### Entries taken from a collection

---

-- ==== Sys2Proof/Laws/TouchPower.lean ====
section
/-! SUPPORT. The parts of State that each operation of Machine/Power.lean changes. -/

namespace Sys2Proof.Machine

theorem State.pwrRequest_touch (s : State) (key target : Nat) :
    onlyTouches [.pwr] s (State.pwrRequest s key target) := by
  unfold State.pwrRequest
  repeat' first
    | (with_reducible apply onlyTouches.refl)
    | (with_reducible show onlyTouches _ _ (State.modPwr ..); refine onlyTouches.trans ?_ (State.modPwr_touch ..) ?sub; (case sub => decide))
    | (with_reducible apply onlyTouches.ite)
    | (split)

theorem State.losePower_touch (s : State) :
    onlyTouches [.fab, .hs, .dig, .vlvCtl, .vg, .vd, .lmpErr, .ls, .inp, .sys, .up, .mem, .ecc, .lc, .que, .core, .depCore, .pmc, .can, .nm, .hp, .plk, .dep] s (State.losePower s) := by
  unfold State.losePower
  dsimp only
  repeat' first
    | (with_reducible apply onlyTouches.refl)
    | (with_reducible show onlyTouches _ _ (State.coreIslandReset ..); refine onlyTouches.trans ?_ (State.coreIslandReset_touch ..) ?sub; (case sub => decide))
    | (with_reducible apply onlyTouches.ite)
    | (split)
    | (with_reducible apply onlyTouches.put_fab_hs_dig_vlvCtl_vg_vd_lmpErr_ls_inp_up_mem_ecc_lc_que_depCore_can_nm_plk_dep; (case m => decide))

theorem State.enterOff_touch (s : State) (cause : Nat) :
    onlyTouches [.inp, .pwr, .up] s (State.enterOff s cause) := by
  unfold State.enterOff
  repeat' first
    | (with_reducible apply onlyTouches.refl)
    | (with_reducible apply onlyTouches.put_inp_pwr_up; (case m => decide))

theorem State.startUp_touch (s : State) (leaving porSrc : Nat) : onlyTouches [.tmb, .fab, .answer, .hs, .hsc, .dig, .vlvCtl, .vg, .vd, .lmpErr, .ls, .meas, .curve, .adm, .inp, .pwr, .sup, .sys, .up, .mem, .ecc, .lc, .que, .core, .depCore, .pmc, .can, .nm, .hp, .plk, .dep, .nv, .free] s (State.startUp s leaving porSrc) := by
  constructor; intro p hp; cases p <;> first | rfl | exact absurd (by decide) hp

theorem State.wakeFromOff_touch (s : State) :
    onlyTouches [.tmb, .fab, .answer, .hs, .hsc, .dig, .vlvCtl, .vg, .vd, .lmpErr, .ls, .meas, .curve, .adm, .inp, .pwr, .sup, .sys, .up, .mem, .ecc, .lc, .que, .core, .depCore, .pmc, .can, .nm, .hp, .plk, .dep, .nv, .free] s (State.wakeFromOff s) := by
  unfold State.wakeFromOff
  dsimp only
  repeat' first
    | (with_reducible apply onlyTouches.refl)
    | (with_reducible show onlyTouches _ _ (State.modPwr ..); refine onlyTouches.trans ?_ (State.modPwr_touch ..) ?sub; (case sub => decide))
    | (with_reducible show onlyTouches _ _ (State.startUp ..); refine onlyTouches.trans ?_ (State.startUp_touch ..) ?sub; (case sub => decide))

theorem State.entryDone_touch (s : State) :
    onlyTouches [.tmb, .fab, .answer, .hs, .hsc, .dig, .vlvCtl, .vg, .vd, .lmpErr, .ls, .meas, .curve, .adm, .inp, .pwr, .sup, .sys, .up, .mem, .ecc, .lc, .que, .core, .depCore, .pmc, .can, .nm, .hp, .plk, .dep, .nv, .free] s (State.entryDone s) := by
  unfold State.entryDone
  dsimp only
  repeat' first
    | (with_reducible apply onlyTouches.refl)
    | (with_reducible show onlyTouches _ _ (State.draw ..).2; refine onlyTouches.trans ?_ (State.draw_touch ..) ?sub; (case sub => decide))
    | (with_reducible show onlyTouches _ _ (State.enterOff ..); refine onlyTouches.trans ?_ (State.enterOff_touch ..) ?sub; (case sub => decide))
    | (with_reducible show onlyTouches _ _ (State.losePower ..); refine onlyTouches.trans ?_ (State.losePower_touch ..) ?sub; (case sub => decide))
    | (with_reducible show onlyTouches _ _ (State.modDep ..); refine onlyTouches.trans ?_ (State.modDep_touch ..) ?sub; (case sub => decide))
    | (with_reducible show onlyTouches _ _ (State.modHp ..); refine onlyTouches.trans ?_ (State.modHp_touch ..) ?sub; (case sub => decide))
    | (with_reducible show onlyTouches _ _ (State.modInp ..); refine onlyTouches.trans ?_ (State.modInp_touch ..) ?sub; (case sub => decide))
    | (with_reducible show onlyTouches _ _ (State.modPwr ..); refine onlyTouches.trans ?_ (State.modPwr_touch ..) ?sub; (case sub => decide))
    | (with_reducible show onlyTouches _ _ (State.wakeFromOff ..); refine onlyTouches.trans ?_ (State.wakeFromOff_touch ..) ?sub; (case sub => decide))
    | (with_reducible apply onlyTouches.ite)
    | (split)

theorem State.nextStage_touch (s : State) :
    onlyTouches [.pwr] s (State.nextStage s) := by
  unfold State.nextStage
  repeat' first
    | (with_reducible apply onlyTouches.refl)
    | (with_reducible show onlyTouches _ _ (State.modPwr ..); refine onlyTouches.trans ?_ (State.modPwr_touch ..) ?sub; (case sub => decide))

theorem State.stageAnswer_touch (s : State) :
    onlyTouches [.tmb, .fab, .answer, .hs, .hsc, .dig, .vlvCtl, .vg, .vd, .lmpErr, .ls, .meas, .curve, .adm, .inp, .pwr, .sup, .sys, .up, .mem, .ecc, .lc, .que, .core, .depCore, .pmc, .can, .nm, .hp, .plk, .dep, .nv, .free] s (State.stageAnswer s) := by
  unfold State.stageAnswer
  dsimp only
  repeat' first
    | (with_reducible apply onlyTouches.refl)
    | (with_reducible show onlyTouches _ _ (State.entryDone ..); refine onlyTouches.trans ?_ (State.entryDone_touch ..) ?sub; (case sub => decide))
    | (with_reducible show onlyTouches _ _ (State.entryRefuse ..); refine onlyTouches.trans ?_ (State.entryRefuse_touch ..) ?sub; (case sub => decide))
    | (with_reducible show onlyTouches _ _ (State.modAdm ..); refine onlyTouches.trans ?_ (State.modAdm_touch ..) ?sub; (case sub => decide))
    | (with_reducible show onlyTouches _ _ (State.modPwr ..); refine onlyTouches.trans ?_ (State.modPwr_touch ..) ?sub; (case sub => decide))
    | (with_reducible show onlyTouches _ _ (State.nextStage ..); refine onlyTouches.trans ?_ (State.nextStage_touch ..) ?sub; (case sub => decide))
    | (with_reducible apply onlyTouches.ite)
    | (split)

theorem State.qtmoTimeout_touch (s : State) :
    onlyTouches [.tmb, .fab, .adm, .pwr, .ecc, .pmc, .dep, .nv, .free] s (State.qtmoTimeout s) := by
  unfold State.qtmoTimeout
  repeat' first
    | (with_reducible apply onlyTouches.refl)
    | (with_reducible show onlyTouches _ _ (State.advanceTo ..); refine onlyTouches.trans ?_ (State.advanceTo_touch ..) ?sub; (case sub => decide))
    | (with_reducible show onlyTouches _ _ (State.entryRefuse ..); refine onlyTouches.trans ?_ (State.entryRefuse_touch ..) ?sub; (case sub => decide))
    | (with_reducible apply onlyTouches.ite)
    | (split)

theorem State.stageTimeout_touch (s : State) :
    onlyTouches [.tmb, .fab, .adm, .pwr, .ecc, .pmc, .dep, .nv, .free] s (State.stageTimeout s) := by
  unfold State.stageTimeout
  repeat' first
    | (with_reducible apply onlyTouches.refl)
    | (with_reducible show onlyTouches _ _ (State.advanceTo ..); refine onlyTouches.trans ?_ (State.advanceTo_touch ..) ?sub; (case sub => decide))
    | (with_reducible show onlyTouches _ _ (State.entryRefuse ..); refine onlyTouches.trans ?_ (State.entryRefuse_touch ..) ?sub; (case sub => decide))
    | (with_reducible apply onlyTouches.ite)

---

### YOUR INSTRUCTIONS
Beginning with the line that has "unfold State.losePower" and ending with the line that has "onlyTouches.put_inp_pwr_up; (case m => decide))", set down the lines above exactly and include no others.

### OUTPUT
  unfold State.losePower
  dsimp only
  repeat' first
    | (with_reducible apply onlyTouches.refl)
    | (with_reducible show onlyTouches _ _ (State.coreIslandReset ..); refine onlyTouches.trans ?_ (State.coreIslandReset_touch ..) ?sub; (case sub => decide))
    | (with_reducible apply onlyTouches.ite)
    | (split)
    | (with_reducible apply onlyTouches.put_fab_hs_dig_vlvCtl_vg_vd_lmpErr_ls_inp_up_mem_ecc_lc_que_depCore_can_nm_plk_dep; (case m => decide))

theorem State.enterOff_touch (s : State) (cause : Nat) :
    onlyTouches [.inp, .pwr, .up] s (State.enterOff s cause) := by
  unfold State.enterOff
  repeat' first
    | (with_reducible apply onlyTouches.refl)
    | (with_reducible apply onlyTouches.put_inp_pwr_up; (case m => decide))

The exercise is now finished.